> _AIM OF THE TASK_:
From the first line of the records below through the line containing "hold := k.hold.trans h.hold", copy everything exactly and nothing more.

> _DATA EXTRACT_:
-- ==== Sys2Proof/Laws/Frame.lean ====
section
/-! SUPPORT. One lemma for each shared operation on claims: what it leaves untouched (ClaimFrame). -/

namespace Sys2Proof.Machine

namespace ClaimFrame

theorem refl (s : State) : ClaimFrame s s := by constructor <;> intros <;> rfl

theorem trans {s t u : State} (h : ClaimFrame s t) (k : ClaimFrame t u) : ClaimFrame s u where
  device := k.device.trans h.device
  hold := k.hold.trans h.hold
  restartTick := k.restartTick.trans h.restartTick
  now := k.now.trans h.now
  served := k.served.trans h.served
  sessionCounter := k.sessionCounter.trans h.sessionCounter
  availSweep := k.availSweep.trans h.availSweep
  port q := by rw [k.port q, h.port q]
  floor := k.floor.trans h.floor
  active := k.active.trans h.active
  bootFloor := k.bootFloor.trans h.bootFloor
  chan ch := by rw [k.chan ch, h.chan ch]
  ginhPin := k.ginhPin.trans h.ginhPin
  rows := k.rows.trans h.rows
  commitInput := k.commitInput.trans h.commitInput
  cfg := k.cfg.trans h.cfg
  supply := k.supply.trans h.supply
  rstLow := k.rstLow.trans h.rstLow
  factory := k.factory.trans h.factory
  pending := k.pending.trans h.pending
  free := k.free.trans h.free

end ClaimFrame

theorem State.setRecord_frame (s : State) (i : RecIx) (r : Option Record) :
    ClaimFrame s (s.setRecord i r) := by constructor <;> intros <;> rfl

theorem State.setSlot_frame (s : State) (p : Port) (i : SlotIx) (sl : Slot) :
    ClaimFrame s (s.setSlot p i sl) := by constructor <;> intros <;> rfl

theorem State.freeSlots_frame (s : State) (p : Port) : ClaimFrame s (s.freeSlots p) := by
  constructor <;> intros <;> rfl

theorem State.postNotice_frame (s : State) (p : Port) (k : NoticeKind) (key : Word) (i : SlotIx)
    (t : Word) (r : Reason) : ClaimFrame s (s.postNotice p k key i t r) := by
  constructor <;> intros <;> first | rfl | skip
  rw [State.port_postNotice]
  split
  · subst_vars; rfl
  · rfl

theorem State.emptyQueue_frame (s : State) (p : Port) :
    ClaimFrame s (s.modPort p fun u => { u with notices := [] }) := by
  constructor <;> intros <;> first | rfl | skip
  rw [State.port_modPort]
  split
  · subst_vars; rfl
  · rfl

/-- A new channel that differs in its state alone. -/
theorem State.setChan_frame (s : State) (ch : Channel) (c : GateChannel)
    (h : c = { s.chan ch with state := c.state }) : ClaimFrame s (s.setChan ch c) := by
  constructor <;> intros <;> first | rfl | skip
  rw [State.chan_setChan]
  split
  · subst_vars; exact h
  · rfl

theorem GateChannel.startReport_eq (c : GateChannel) :
    c.startReport = { c with state := c.startReport.state } := by
  obtain ⟨key, guard, state, ginh⟩ := c
  cases state <;> rfl

theorem GateChannel.endReport_eq (c : GateChannel) (now : Word) :
    c.endReport now = { c with state := (c.endReport now).state } := by
  obtain ⟨key, guard, state, ginh⟩ := c
  cases state <;> rfl

theorem State.reportStart_frame (s : State) (key : Word) (mode : Mode) :
    ClaimFrame s (s.reportStart key mode) := by
  unfold State.reportStart
  split
  · exact s.setChan_frame _ _ (GateChannel.startReport_eq _)
  · exact ClaimFrame.refl s

theorem State.reportEnd_frame (s : State) (key : Word) (mode : Mode) :
    ClaimFrame s (s.reportEnd key mode) := by
  unfold State.reportEnd
  split
  · exact s.setChan_frame _ _ (GateChannel.endReport_eq _ _)
  · exact ClaimFrame.refl s

/-! ### The token unit -/

theorem State.reportFault_frame (s : State) : ClaimFrame s s.reportFault := by
  constructor <;> intros <;> rfl

/-- What a request of an advance leaves: ADVANCING, and the request at the engine or at its input;
nothing else. -/
theorem State.requestAdvance_frame (s : State) : ClaimFrame s s.requestAdvance := by
  unfold State.requestAdvance State.kickEngine
  dsimp only
  split
  · constructor <;> intros <;> rfl
  · split <;> constructor <;> intros <;> rfl

theorem State.lowWaterTest_frame (s : State) : ClaimFrame s s.lowWaterTest := by
  unfold State.lowWaterTest
  split
  · exact s.requestAdvance_frame
  · exact ClaimFrame.refl s

/-- A new token unit with the floor, the active row and the boot floor of the old. -/
theorem State.setTok_frame (s : State) (k : TokenUnit) (hF : k.F = s.tok.F)
    (ha : k.active = s.tok.active) (hb : k.bootFloor = s.tok.bootFloor) :
    ClaimFrame s { s with tok := k } := by
  constructor <;> intros <;> first | rfl | assumption

theorem State.drawToken_frame (s : State) : ClaimFrame s s.drawToken := by
  unfold State.drawToken
  dsimp only
  split
  · refine ClaimFrame.trans ?_ (State.reportFault_frame _)
    exact s.setTok_frame _ rfl rfl rfl
  · refine ClaimFrame.trans ?_ (State.lowWaterTest_frame _)
    exact s.setTok_frame _ rfl rfl rfl

theorem State.noteDemand_frame (s : State) : ClaimFrame s s.noteDemand := by
  unfold State.noteDemand
  split
  · exact s.setTok_frame _ rfl rfl rfl
  · exact ClaimFrame.refl s

/-! ### Grants -/

theorem State.addHolding_frame (s : State) (i : RecIx) (r : Record) (p : Port) (m : Mode) (l : Half)
    (k : SlotIx) : ClaimFrame s (s.addHolding i r p m l k) :=
  (s.drawToken_frame.trans (State.setRecord_frame _ _ _)).trans (State.setSlot_frame _ _ _ _)

theorem State.grantHead_frame (s : State) (i : RecIx) (r : Record) (w : Waiter) (rest : List Waiter) :
    ClaimFrame s (s.grantHead i r w rest) :=
  ((s.addHolding_frame _ _ _ _ _ _).trans (State.postNotice_frame _ _ _ _ _ _ _)).trans
    (State.reportStart_frame _ _ _)

theorem State.markReserved_frame (s : State) (i : RecIx) (r : Record) (w : Waiter)
    (rest : List Waiter) : ClaimFrame s (s.markReserved i r w rest) := by
  unfold State.markReserved
  split
  · dsimp only
    split
    · exact s.noteDemand_frame
    · exact (s.noteDemand_frame.trans (State.setRecord_frame _ _ _)).trans (State.setSlot_frame _ _ _ _)
  · exact ClaimFrame.refl s

theorem State.retire_frame (s : State) (i : RecIx) : ClaimFrame s (s.retire i) := by
  unfold State.retire
  split
  · exact s.setRecord_frame _ _
  · exact ClaimFrame.refl s

theorem State.grantHeads_frame (n : Nat) (s : State) (i : RecIx) :
    ClaimFrame s (State.grantHeads n s i) := by
  induction n generalizing s with
  | zero => exact ClaimFrame.refl s
  | succ n ih =>
    unfold State.grantHeads
    split
    · exact ClaimFrame.refl s
    · split
      · exact ClaimFrame.refl s
      · split
        · exact (s.grantHead_frame _ _ _ _).trans (ih _)
        · exact s.markReserved_frame _ _ _ _

theorem State.grantPass_frame (s : State) (i : RecIx) : ClaimFrame s (s.grantPass i) :=
  (State.grantHeads_frame _ s i).trans (State.retire_frame _ _)

/-! ### Ends and departures -/

theorem State.settleEnded_frame (s : State) (p : Port) (k : SlotIx) (key token : Word) :
    ClaimFrame s (s.settleEnded p k key token) := s.setSlot_frame _ _ _

theorem State.endHolding_frame (s : State) (i : RecIx) (r : Record) (p : Port) (h : Holding)
    (cause : Option NoticeKind) : ClaimFrame s (s.endHolding i r p h cause) := by
  unfold State.endHolding
  cases cause with
  | none =>
    exact ((s.setRecord_frame _ _).trans (State.settleEnded_frame _ _ _ _ _)).trans
      (State.reportEnd_frame _ _ _)
  | some kind =>
    exact (((s.setRecord_frame _ _).trans (State.postNotice_frame _ _ _ _ _ _ _)).trans
      (State.settleEnded_frame _ _ _ _ _)).trans (State.reportEnd_frame _ _ _)

theorem State.dropWaiter_frame (s : State) (i : RecIx) (r : Record) (w : Waiter)
    (cause : Option Reason) : ClaimFrame s (s.dropWaiter i r w cause) := by
  unfold State.dropWaiter
  cases cause with
  | none => exact (s.setRecord_frame _ _).trans (State.setSlot_frame _ _ _ _)
  | some reason =>
    exact ((s.setRecord_frame _ _).trans (State.postNotice_frame _ _ _ _ _ _ _)).trans
      (State.setSlot_frame _ _ _ _)

theorem State.passOrRetire_frame (s : State) (i : RecIx) (passed : Bool) :
    ClaimFrame s (s.passOrRetire i passed) := by
  cases passed
  · exact s.retire_frame _
  · exact s.grantPass_frame _

theorem State.departWaiter_frame (s : State) (i : RecIx) (r : Record) (w : Waiter)
    (cause : Option Reason) : ClaimFrame s (s.departWaiter i r w cause) := by
  exact (s.dropWaiter_frame _ _ _ _).trans (State.passOrRetire_frame _ _ _)

/-- A fold of operations that keep the frame keeps it. -/
theorem ClaimFrame.foldl {α : Type} (f : State → α → State) (h : ∀ s a, ClaimFrame s (f s a))
    (l : List α) (s : State) : ClaimFrame s (l.foldl f s) := by
  induction l generalizing s with
  | nil => exact ClaimFrame.refl s
  | cons a l ih => exact (h s a).trans (ih _)

theorem State.revokeClaim_frame (i : RecIx) (s : State) (p : Port) :
    ClaimFrame s (State.revokeClaim i s p) := by
  unfold State.revokeClaim
  split
  · exact ClaimFrame.refl s
  · split
    · exact s.endHolding_frame _ _ _ _ _
    · split
      · exact s.dropWaiter_frame _ _ _ _
      · exact ClaimFrame.refl s

theorem State.tearHolding_frame (p : Port) (s : State) (i : RecIx) :
    ClaimFrame s (State.tearHolding p s i) := by
  unfold State.tearHolding
  split
  · exact ClaimFrame.refl s
  · split
    · exact ClaimFrame.refl s
    · exact (s.setRecord_frame _ _).trans (State.reportEnd_frame _ _ _)

theorem State.tearWaiter_frame (p : Port) (s : State) (i : RecIx) :
    ClaimFrame s (State.tearWaiter p s i) := by
  unfold State.tearWaiter
  split
  · exact ClaimFrame.refl s
  · exact s.setRecord_frame _ _

theorem State.passAfterTeardown_frame (before : State) (p : Port) (s : State) (i : RecIx) :
    ClaimFrame s (State.passAfterTeardown before p s i) := by
  exact s.passOrRetire_frame _ _

/-- The staging step of a teardown beside a frame. -/
theorem ClaimFrame.tearStaging {s u : State} (h : ClaimFrame s u) (p : Port) :
    ClaimFrame { s with cfg := s.cfg.tearStaging p } { u with cfg := u.cfg.tearStaging p } :=
  { h with cfg := congrArg (fun c => c.tearStaging p) h.cfg }

/-- What a teardown leaves: the frame of the claim operations, but for the staging (R96). -/
theorem State.tearDown_frame (s : State) (p : Port) :
    ClaimFrame { s with cfg := s.cfg.tearStaging p } (s.tearDown p) := by
  refine ClaimFrame.trans ?_ (ClaimFrame.foldl _ (State.passAfterTeardown_frame s p) _ _)
  have h1 := ClaimFrame.foldl _ (State.tearHolding_frame p) (List.finRange 24) s
  have h2 := h1.trans (ClaimFrame.foldl _ (State.tearWaiter_frame p) (List.finRange 24) _)
  have h3 := (h2.trans (State.emptyQueue_frame _ p)).trans (State.freeSlots_frame _ p)
  exact h3.tearStaging p

/-! ### Expiries, the guard deadline, withdrawals -/

theorem State.expireLease_frame (s : State) (p : Port) (key : Word) :
    ClaimFrame s (s.expireLease p key) := by
  unfold State.expireLease
  split
  · split
    · exact (s.endHolding_frame _ _ _ _ _).trans (State.grantPass_frame _ _)
    · exact ClaimFrame.refl s
  · exact ClaimFrame.refl s

theorem State.expireWait_frame (s : State) (p : Port) (key : Word) :
    ClaimFrame s (s.expireWait p key) := by
  unfold State.expireWait
  split
  · split
    · exact s.departWaiter_frame _ _ _ _
    · exact ClaimFrame.refl s
  · exact ClaimFrame.refl s

theorem State.expireGuard_frame (s : State) (ch : Channel) : ClaimFrame s (s.expireGuard ch) := by
  unfold State.expireGuard State.reportIdle
  split
  · split
    · have h : ClaimFrame s (s.setChan ch { s.chan ch with state := .idle }) :=
        s.setChan_frame _ _ rfl
      split
      · exact h.trans (State.grantPass_frame _ _)
      · exact h
    · exact ClaimFrame.refl s
  all_goals exact ClaimFrame.refl s

theorem State.withdrawOldest_frame (reason : Reason) (s : State) (i : RecIx) :
    ClaimFrame s (State.withdrawOldest reason s i) := by
  unfold State.withdrawOldest
  split
  · exact ClaimFrame.refl s
  · split
    · exact ClaimFrame.refl s
    · exact s.dropWaiter_frame _ _ _ _

theorem State.withdrawRecord_frame (s : State) (reason : Reason) (i : RecIx) :
    ClaimFrame s (s.withdrawRecord reason i) := by
  unfold State.withdrawRecord
  refine ClaimFrame.trans ?_ (State.grantPass_frame _ _)
  generalize s.waiterCount i = n
  induction n with
  | zero => exact ClaimFrame.refl s
  | succ n ih => exact ih.trans (State.withdrawOldest_frame _ _ _)

end Sys2Proof.Machine
end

> _EXERCISE SOLUTION_:
-- ==== Sys2Proof/Laws/Frame.lean ====
section
/-! SUPPORT. One lemma for each shared operation on claims: what it leaves untouched (ClaimFrame). -/

namespace Sys2Proof.Machine

namespace ClaimFrame

theorem refl (s : State) : ClaimFrame s s := by constructor <;> intros <;> rfl

theorem trans {s t u : State} (h : ClaimFrame s t) (k : ClaimFrame t u) : ClaimFrame s u where
  device := k.device.trans h.device
  hold := k.hold.trans h.hold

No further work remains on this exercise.